Обитатели вольера находились тут же. Они стояли, уткнувшись мордами в сетку. Два ротвейлера, черные с желтыми подпалинами. Господи, какие большие собаки, просто невероятных размеров, и «До чего они страшные!», промелькнуло в голове. Они были породистыми, но почему-то не походили на тех ротвейлеров, которых она видела в городских парках. Не походили они и на ухоженных участников шоу «Лучший друг», которое снимали в соседней студии. Все те ротвейлеры были намного меньше и не отливали такой иссиней чернотой. Эти псы казались великанами на толстых лапах с высоко поднятыми хвостами, длинными и мохнатыми, словно щетки. Наверное, отец их очень хорошо кормил. Может, он покупал им какие-то супер-витамины, и поэтому они так выросли. Собаки выглядели упругими, как сжатые пружины. Да, они выглядели готовыми. И сильными. Как будто только и ждали, что задвижка на двери ослабнет и выпустит их на волю. Она еще раз посмотрела на дверь нет, задвижка в порядке, закрыта прочно.

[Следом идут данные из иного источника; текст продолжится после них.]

/-- Effect steps journaled, receipts and events written. Next states of EFFECT_STEP, RECEIPT_WRITE,
RECEIPT_DELIVERY_CONFIRM and EVENT_WRITE. (R318, R319, R334, R341, R342, R398, R400, R401) -/
def Obligations.EffectStepsAndReceipts : Prop :=
  -- step_journal
  (∀ (s : State) (pm : Pm) (l : LetterId) (ack : Bool) (e : Entry), s.entry l = some e → e.st = .accepted →
    e.journaled < effectSteps e.opcode.toNat → s.mayStep pm e = true → s.pm.active = some pm ∨ termChecked e.opcode.toNat = false →
    s.standbyWatches pm = false ∨ ack = true →
    exec (.effectStep pm l ack) s = .next (((s.setPost (pmOther pm) { s.post (pmOther pm) with ackSince := none }).setEntry l
      { e with pm := pm, journaled := e.journaled + 1 }).settle l)) ∧
  -- step_stale
  (∀ (s : State) (pm : Pm) (l : LetterId) (ack : Bool) (e : Entry), s.entry l = some e → e.st = .accepted →
    e.journaled < effectSteps e.opcode.toNat → s.mayStep pm e = true → s.pm.active ≠ some pm →
    termChecked e.opcode.toNat = true → exec (.effectStep pm l ack) s = .next (s.bump .pmStaleWrites (pmIdx pm))) ∧
  -- step_unacked
  (∀ (s : State) (pm : Pm) (l : LetterId) (e : Entry), s.entry l = some e → e.st = .accepted →
    e.journaled < effectSteps e.opcode.toNat → s.mayStep pm e = true → s.pm.active = some pm ∨ termChecked e.opcode.toNat = false →
    s.standbyWatches pm = true →
    exec (.effectStep pm l false) s = .next (s.setPost (pmOther pm) { s.post (pmOther pm) with
      ackSince := some ((s.post (pmOther pm)).ackSince.getD s.up) })) ∧
  -- step_settle
  (∀ (s : State) (l : LetterId) (e : Entry), s.entry l = some e → e.st = .accepted → e.waits = false →
    effectSteps e.opcode.toNat ≤ e.journaled → s.settle l = s.finish l e e.receipt) ∧
  -- step_waits
  (∀ (s : State) (l : LetterId) (e : Entry), s.entry l = some e → e.waits = true → s.settle l = s) ∧
  -- receipt_write
  (∀ (s u : State) (sl : Fin 64) (r : Fin 8) (rc : Receipt) (rest : List (Receipt × Bool)) (g : Ring), g = s.ring sl r →
    g.ready = (rc, true) :: rest → g.st = .running ∨ g.st = .closing → s.mayRequest sl = true →
    u = (((s.setRing sl r { g with
      ready := rest, reserved := g.reserved - 1, written := g.written + 1#32, owed := g.owed - 1,
      unconfirmed := g.unconfirmed ++ [rc.seq] }).hostWriteLast sl (g.receipts + BitVec.ofNat 64 (256 * (g.written.toNat % g.depth)))
      (rc.bytes (decide (g.written.toNat / g.depth % 2 = 0)))).signal (32 * sl + r)) →
    exec (.receiptWrite sl r true) s = .next ((u.ringDrained sl r).afterReceipt sl rc)) ∧
  -- receiptW_fault
  (∀ (s : State) (sl : Fin 64) (r : Fin 8) (rc : Receipt) (rest : List (Receipt × Bool)) (g : Ring), g = s.ring sl r →
    g.ready = (rc, true) :: rest → g.st = .running → s.mayRequest sl = true →
    exec (.receiptWrite sl r false) s = .next ((s.setRing sl r { g with ready := rest, reserved := g.reserved - 1 }).ringFault sl r
      (g.receipts + BitVec.ofNat 64 (256 * (g.written.toNat % g.depth))))) ∧
  -- receiptW_none
  (∀ (s : State) (sl : Fin 64) (r : Fin 8) (busOk : Bool), (s.ring sl r).ready = [] →
    exec (.receiptWrite sl r busOk) s = .next s) ∧
  -- receiptW_confirm
  (∀ (s : State) (sl : Fin 64) (r : Fin 8), exec (.receiptDeliveryConfirm sl r) s =
    .next ((s.ring sl r).unconfirmed.foldl (fun s q => s.delivered sl q) (s.setRing sl r { s.ring sl r with unconfirmed := [] }))) ∧
  -- event_write
  (∀ (s : State) (sl : Fin 64) (e : Event) (rest : List Event) (g : EventRing), g = s.evRing sl → g.queue = e :: rest →
    g.defined = true → g.stopped = false → s.mayRequest sl = true → (s.slice sl).st ≠ .resetting → s.owesReceipts sl = false →
    exec (.eventWrite sl true) s = .next (((s.setEvRing sl { g with
      queue := rest, written := g.written + 1#32, lost := false, owed := g.owed - 1 }).hostWriteLast sl
      (g.addr + BitVec.ofNat 64 (32 * (g.written.toNat % g.depth)))
      (e.bytes sl (decide (g.written.toNat / g.depth % 2 = 0)) g.lost)).signal (32 * sl + 8))) ∧
  -- event_owed
  (∀ (s : State) (sl : Fin 64) (ok : Bool), (s.slice sl).st = .resetting ∨ s.owesReceipts sl = true →
    exec (.eventWrite sl ok) s = .next s) ∧
  -- event_fault
  (∀ (s : State) (sl : Fin 64) (e : Event) (rest : List Event) (g : EventRing), g = s.evRing sl → g.queue = e :: rest →
    g.defined = true → g.stopped = false → s.mayRequest sl = true → (s.slice sl).st ≠ .resetting → s.owesReceipts sl = false →
    exec (.eventWrite sl false) s = .next (((s.setEvRing sl { g with stopped := true, lost := true, queue := [] }).bump .eventLost sl 0
      g.queue.length).raise 0x0A02 (sl.val * 256 + 8) (g.addr + BitVec.ofNat 64 (32 * (g.written.toNat % g.depth))).toNat 0 sl))
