-- ==== Sys2Proof/Laws/Dispatch.lean ====
section
/-!
SUPPORT. Laws/Dispatch.lean: each command runs its own meaning, one lemma per arm of the dispatch.
-/

namespace Sys2Proof.Machine

variable (s : State)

Близнецы стояли в метре от сетки и смотрели на собак. Собаки стояли по ту сторону и смотрели на детей. Глаза у них были ореховые и умные, как и положено ротвейлерам, но что-то в них Саше не понравилось. В них было что-то не то. Какое-то выражение, не свойственное собакам, слишком пристальное. Она не могла объяснить причину внезапной тревоги, но по коже заползали мурашки. В этих собаках чувствовалось нечто пугающее, вызывающее глубинный, подсознательный ужас. Она вгляделась и поняла. Губы. Ей не нравились их губы, под которыми прятались клыки. Они были слишком живыми, хотя и не двигались. Собаки не скалились, не рычали, просто стояли и смотрели. Но губы были связаны с выражением глаз, и это сочетание вселяло страх. В реальной жизни таких страхов не бывает, в реальной жизни людям нечего бояться настолько. Можно, конечно, отправиться в Африку и столкнуться там с голодным львом один на один. Можно попасть в плен к безумным террористам и ждать, пока тебе без всякого наркоза перережут горло. Но даже это не совсем то. Глубинный ужас лежит еще ниже, между сознанием и подсознанием. До него так просто не добраться. Он живет только в ночных кошмарах, когда понимаешь, что то, что ты считал невозможным, на самом деле возможно.
А еще ужас никогда не является непрошенным гостем. Сердце узнает о его существовании гораздо раньше, чем голова. Зверь приходит поиграть только туда, где его ждут.
Она стояла, как загипнотизированная, но собаки не обращали на нее ни малейшего внимания. Они смотрели на детей.
Мама, как их зовут?
Голос Евы прозвучал в полной тишине, как слабый писк. Она вздрогнула. Их как-то зовут? Безусловно, у них есть имена, они же собаки. И она их помнила, точно. Имена вертелись на языке, но никак не давались. Они были заперты в дальних чертогах разума, и голосили, просясь, чтобы их выпустил на волю.
Их зовут Призрак и Тьма.
Все трое одновременно обернулись и увидели Федюшу. Он стоял в проеме двери. Не той, которую открывала Саша, а соседней.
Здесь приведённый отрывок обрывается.